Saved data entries
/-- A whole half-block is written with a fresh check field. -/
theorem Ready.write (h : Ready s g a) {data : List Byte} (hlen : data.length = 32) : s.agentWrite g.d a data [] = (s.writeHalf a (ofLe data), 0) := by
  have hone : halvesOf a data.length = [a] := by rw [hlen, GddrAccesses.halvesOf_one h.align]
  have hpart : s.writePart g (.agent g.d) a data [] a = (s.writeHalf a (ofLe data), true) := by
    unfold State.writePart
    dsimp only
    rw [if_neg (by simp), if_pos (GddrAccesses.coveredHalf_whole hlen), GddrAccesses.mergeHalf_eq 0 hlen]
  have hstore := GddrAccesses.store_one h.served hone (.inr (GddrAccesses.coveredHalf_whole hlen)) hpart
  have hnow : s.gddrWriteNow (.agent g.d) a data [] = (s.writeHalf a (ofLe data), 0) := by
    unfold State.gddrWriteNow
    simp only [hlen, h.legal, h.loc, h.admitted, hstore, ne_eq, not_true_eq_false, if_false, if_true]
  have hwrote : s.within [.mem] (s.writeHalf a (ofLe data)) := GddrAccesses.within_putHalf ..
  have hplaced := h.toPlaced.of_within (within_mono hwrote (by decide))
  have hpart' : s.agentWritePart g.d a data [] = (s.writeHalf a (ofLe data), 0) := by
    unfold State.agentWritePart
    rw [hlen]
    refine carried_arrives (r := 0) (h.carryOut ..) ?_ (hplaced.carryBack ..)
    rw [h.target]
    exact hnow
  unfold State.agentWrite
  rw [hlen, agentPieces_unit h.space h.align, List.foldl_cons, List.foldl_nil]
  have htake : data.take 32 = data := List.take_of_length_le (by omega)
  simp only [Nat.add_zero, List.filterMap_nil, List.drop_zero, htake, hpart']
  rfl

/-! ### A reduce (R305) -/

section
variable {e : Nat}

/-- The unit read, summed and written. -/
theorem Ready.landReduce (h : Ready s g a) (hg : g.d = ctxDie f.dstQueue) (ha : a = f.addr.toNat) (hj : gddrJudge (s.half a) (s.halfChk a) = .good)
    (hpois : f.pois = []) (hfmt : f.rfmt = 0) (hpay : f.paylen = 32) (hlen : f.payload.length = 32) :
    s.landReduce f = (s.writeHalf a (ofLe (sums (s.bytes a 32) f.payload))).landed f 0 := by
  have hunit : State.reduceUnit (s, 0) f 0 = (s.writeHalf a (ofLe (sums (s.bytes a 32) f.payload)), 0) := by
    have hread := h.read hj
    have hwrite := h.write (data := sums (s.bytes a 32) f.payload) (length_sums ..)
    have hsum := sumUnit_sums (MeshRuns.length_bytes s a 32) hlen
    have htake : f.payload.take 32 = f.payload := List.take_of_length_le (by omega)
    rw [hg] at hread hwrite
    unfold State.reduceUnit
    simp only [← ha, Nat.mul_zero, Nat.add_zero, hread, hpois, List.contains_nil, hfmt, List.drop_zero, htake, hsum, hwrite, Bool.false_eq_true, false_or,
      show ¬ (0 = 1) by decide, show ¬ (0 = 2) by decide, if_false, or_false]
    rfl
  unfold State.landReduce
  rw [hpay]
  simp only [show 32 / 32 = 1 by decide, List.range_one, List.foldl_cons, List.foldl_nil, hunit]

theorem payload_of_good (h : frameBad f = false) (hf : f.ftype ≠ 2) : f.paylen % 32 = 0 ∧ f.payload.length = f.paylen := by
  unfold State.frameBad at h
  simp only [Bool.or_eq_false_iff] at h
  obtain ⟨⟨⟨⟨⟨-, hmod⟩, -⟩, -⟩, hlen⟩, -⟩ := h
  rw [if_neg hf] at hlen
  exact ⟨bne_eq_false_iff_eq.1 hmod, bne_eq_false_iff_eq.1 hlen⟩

--

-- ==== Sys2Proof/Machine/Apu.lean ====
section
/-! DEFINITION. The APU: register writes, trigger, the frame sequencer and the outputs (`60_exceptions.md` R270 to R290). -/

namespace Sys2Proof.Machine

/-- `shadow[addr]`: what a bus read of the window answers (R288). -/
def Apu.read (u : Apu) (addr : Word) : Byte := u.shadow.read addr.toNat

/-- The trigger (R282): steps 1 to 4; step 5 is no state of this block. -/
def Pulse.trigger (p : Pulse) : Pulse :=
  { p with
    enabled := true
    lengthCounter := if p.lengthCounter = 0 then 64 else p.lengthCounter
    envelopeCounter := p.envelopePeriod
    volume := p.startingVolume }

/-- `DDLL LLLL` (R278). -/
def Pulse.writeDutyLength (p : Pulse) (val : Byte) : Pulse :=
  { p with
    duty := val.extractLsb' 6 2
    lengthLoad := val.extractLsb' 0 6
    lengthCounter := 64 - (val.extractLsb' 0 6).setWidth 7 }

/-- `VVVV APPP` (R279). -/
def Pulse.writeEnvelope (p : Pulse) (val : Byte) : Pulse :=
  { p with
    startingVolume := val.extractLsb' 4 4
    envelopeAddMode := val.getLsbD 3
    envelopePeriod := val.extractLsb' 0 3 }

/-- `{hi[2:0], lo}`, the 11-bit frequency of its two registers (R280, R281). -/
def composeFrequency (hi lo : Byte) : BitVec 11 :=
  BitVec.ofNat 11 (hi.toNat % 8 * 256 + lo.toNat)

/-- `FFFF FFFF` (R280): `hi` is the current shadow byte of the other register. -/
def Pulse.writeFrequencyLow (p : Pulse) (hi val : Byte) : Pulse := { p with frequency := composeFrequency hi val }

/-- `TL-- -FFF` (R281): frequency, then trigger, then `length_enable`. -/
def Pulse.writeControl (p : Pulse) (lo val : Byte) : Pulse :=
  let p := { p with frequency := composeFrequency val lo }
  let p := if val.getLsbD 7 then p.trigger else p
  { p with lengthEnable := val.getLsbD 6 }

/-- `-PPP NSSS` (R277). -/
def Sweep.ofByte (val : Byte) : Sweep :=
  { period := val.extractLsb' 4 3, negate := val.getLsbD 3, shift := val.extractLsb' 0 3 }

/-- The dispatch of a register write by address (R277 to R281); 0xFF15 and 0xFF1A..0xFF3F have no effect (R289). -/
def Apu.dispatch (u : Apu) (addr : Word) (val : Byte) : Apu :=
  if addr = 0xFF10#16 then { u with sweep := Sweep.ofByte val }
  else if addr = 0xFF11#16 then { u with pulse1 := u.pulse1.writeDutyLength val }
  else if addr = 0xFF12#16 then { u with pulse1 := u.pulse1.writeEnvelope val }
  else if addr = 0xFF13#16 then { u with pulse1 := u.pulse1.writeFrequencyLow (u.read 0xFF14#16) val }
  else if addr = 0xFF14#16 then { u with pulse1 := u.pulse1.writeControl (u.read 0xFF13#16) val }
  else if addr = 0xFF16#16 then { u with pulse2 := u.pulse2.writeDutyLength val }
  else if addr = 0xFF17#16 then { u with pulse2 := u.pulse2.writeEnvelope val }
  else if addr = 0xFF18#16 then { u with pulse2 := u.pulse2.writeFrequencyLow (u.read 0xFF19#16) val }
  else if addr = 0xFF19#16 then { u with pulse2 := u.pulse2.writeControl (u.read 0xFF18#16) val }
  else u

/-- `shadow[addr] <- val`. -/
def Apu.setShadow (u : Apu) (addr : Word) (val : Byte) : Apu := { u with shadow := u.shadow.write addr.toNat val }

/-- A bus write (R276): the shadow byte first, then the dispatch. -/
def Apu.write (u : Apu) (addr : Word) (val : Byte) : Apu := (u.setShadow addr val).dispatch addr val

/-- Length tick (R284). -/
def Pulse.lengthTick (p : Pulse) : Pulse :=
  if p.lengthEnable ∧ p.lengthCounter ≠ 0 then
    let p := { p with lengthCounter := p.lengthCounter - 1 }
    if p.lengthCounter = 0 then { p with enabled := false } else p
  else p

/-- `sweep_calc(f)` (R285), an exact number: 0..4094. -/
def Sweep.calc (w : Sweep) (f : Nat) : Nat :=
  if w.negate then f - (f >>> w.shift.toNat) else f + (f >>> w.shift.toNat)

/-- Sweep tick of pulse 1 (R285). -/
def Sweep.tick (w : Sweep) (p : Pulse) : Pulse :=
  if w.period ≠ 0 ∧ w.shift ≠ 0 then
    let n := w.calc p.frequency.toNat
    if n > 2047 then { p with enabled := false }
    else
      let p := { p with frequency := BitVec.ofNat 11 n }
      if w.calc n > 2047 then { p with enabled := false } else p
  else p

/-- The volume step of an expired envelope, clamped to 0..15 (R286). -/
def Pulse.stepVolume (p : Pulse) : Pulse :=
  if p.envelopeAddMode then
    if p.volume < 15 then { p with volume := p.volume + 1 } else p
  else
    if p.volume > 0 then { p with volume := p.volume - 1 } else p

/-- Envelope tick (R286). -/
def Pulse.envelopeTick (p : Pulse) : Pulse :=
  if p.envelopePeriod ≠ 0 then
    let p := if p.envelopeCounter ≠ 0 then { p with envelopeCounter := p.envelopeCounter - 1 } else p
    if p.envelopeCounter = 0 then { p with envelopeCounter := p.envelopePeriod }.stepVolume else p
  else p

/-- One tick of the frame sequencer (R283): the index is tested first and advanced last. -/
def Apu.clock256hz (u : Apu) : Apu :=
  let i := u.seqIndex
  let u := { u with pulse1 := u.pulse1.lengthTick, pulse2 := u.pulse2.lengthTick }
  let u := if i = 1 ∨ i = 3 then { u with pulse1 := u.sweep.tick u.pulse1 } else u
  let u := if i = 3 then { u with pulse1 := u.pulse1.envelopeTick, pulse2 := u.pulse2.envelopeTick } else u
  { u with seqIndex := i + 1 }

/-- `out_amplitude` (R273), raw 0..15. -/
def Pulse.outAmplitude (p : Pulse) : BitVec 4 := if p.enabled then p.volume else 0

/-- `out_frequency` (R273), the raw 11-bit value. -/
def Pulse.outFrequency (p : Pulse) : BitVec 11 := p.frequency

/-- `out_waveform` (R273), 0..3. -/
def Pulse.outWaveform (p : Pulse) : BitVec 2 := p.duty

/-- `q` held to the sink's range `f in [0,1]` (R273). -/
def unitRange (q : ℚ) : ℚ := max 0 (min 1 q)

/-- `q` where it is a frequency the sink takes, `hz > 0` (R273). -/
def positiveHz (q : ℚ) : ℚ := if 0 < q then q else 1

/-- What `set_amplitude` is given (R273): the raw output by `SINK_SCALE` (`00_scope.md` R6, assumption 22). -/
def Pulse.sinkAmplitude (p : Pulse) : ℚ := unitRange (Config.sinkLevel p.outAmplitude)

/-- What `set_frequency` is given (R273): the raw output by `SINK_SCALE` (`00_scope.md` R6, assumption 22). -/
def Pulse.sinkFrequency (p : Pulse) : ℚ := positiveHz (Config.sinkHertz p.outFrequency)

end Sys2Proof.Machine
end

• [How to complete this task]:
Only one stretch of the entries above is wanted: the lines from the one containing "unfold State.gddrWriteNow" through the one containing "and written. -/". Please reproduce it exactly.

• [Answer box]:
    unfold State.gddrWriteNow
    simp only [hlen, h.legal, h.loc, h.admitted, hstore, ne_eq, not_true_eq_false, if_false, if_true]
  have hwrote : s.within [.mem] (s.writeHalf a (ofLe data)) := GddrAccesses.within_putHalf ..
  have hplaced := h.toPlaced.of_within (within_mono hwrote (by decide))
  have hpart' : s.agentWritePart g.d a data [] = (s.writeHalf a (ofLe data), 0) := by
    unfold State.agentWritePart
    rw [hlen]
    refine carried_arrives (r := 0) (h.carryOut ..) ?_ (hplaced.carryBack ..)
    rw [h.target]
    exact hnow
  unfold State.agentWrite
  rw [hlen, agentPieces_unit h.space h.align, List.foldl_cons, List.foldl_nil]
  have htake : data.take 32 = data := List.take_of_length_le (by omega)
  simp only [Nat.add_zero, List.filterMap_nil, List.drop_zero, htake, hpart']
  rfl

/-! ### A reduce (R305) -/

section
variable {e : Nat}

/-- The unit read, summed and written. -/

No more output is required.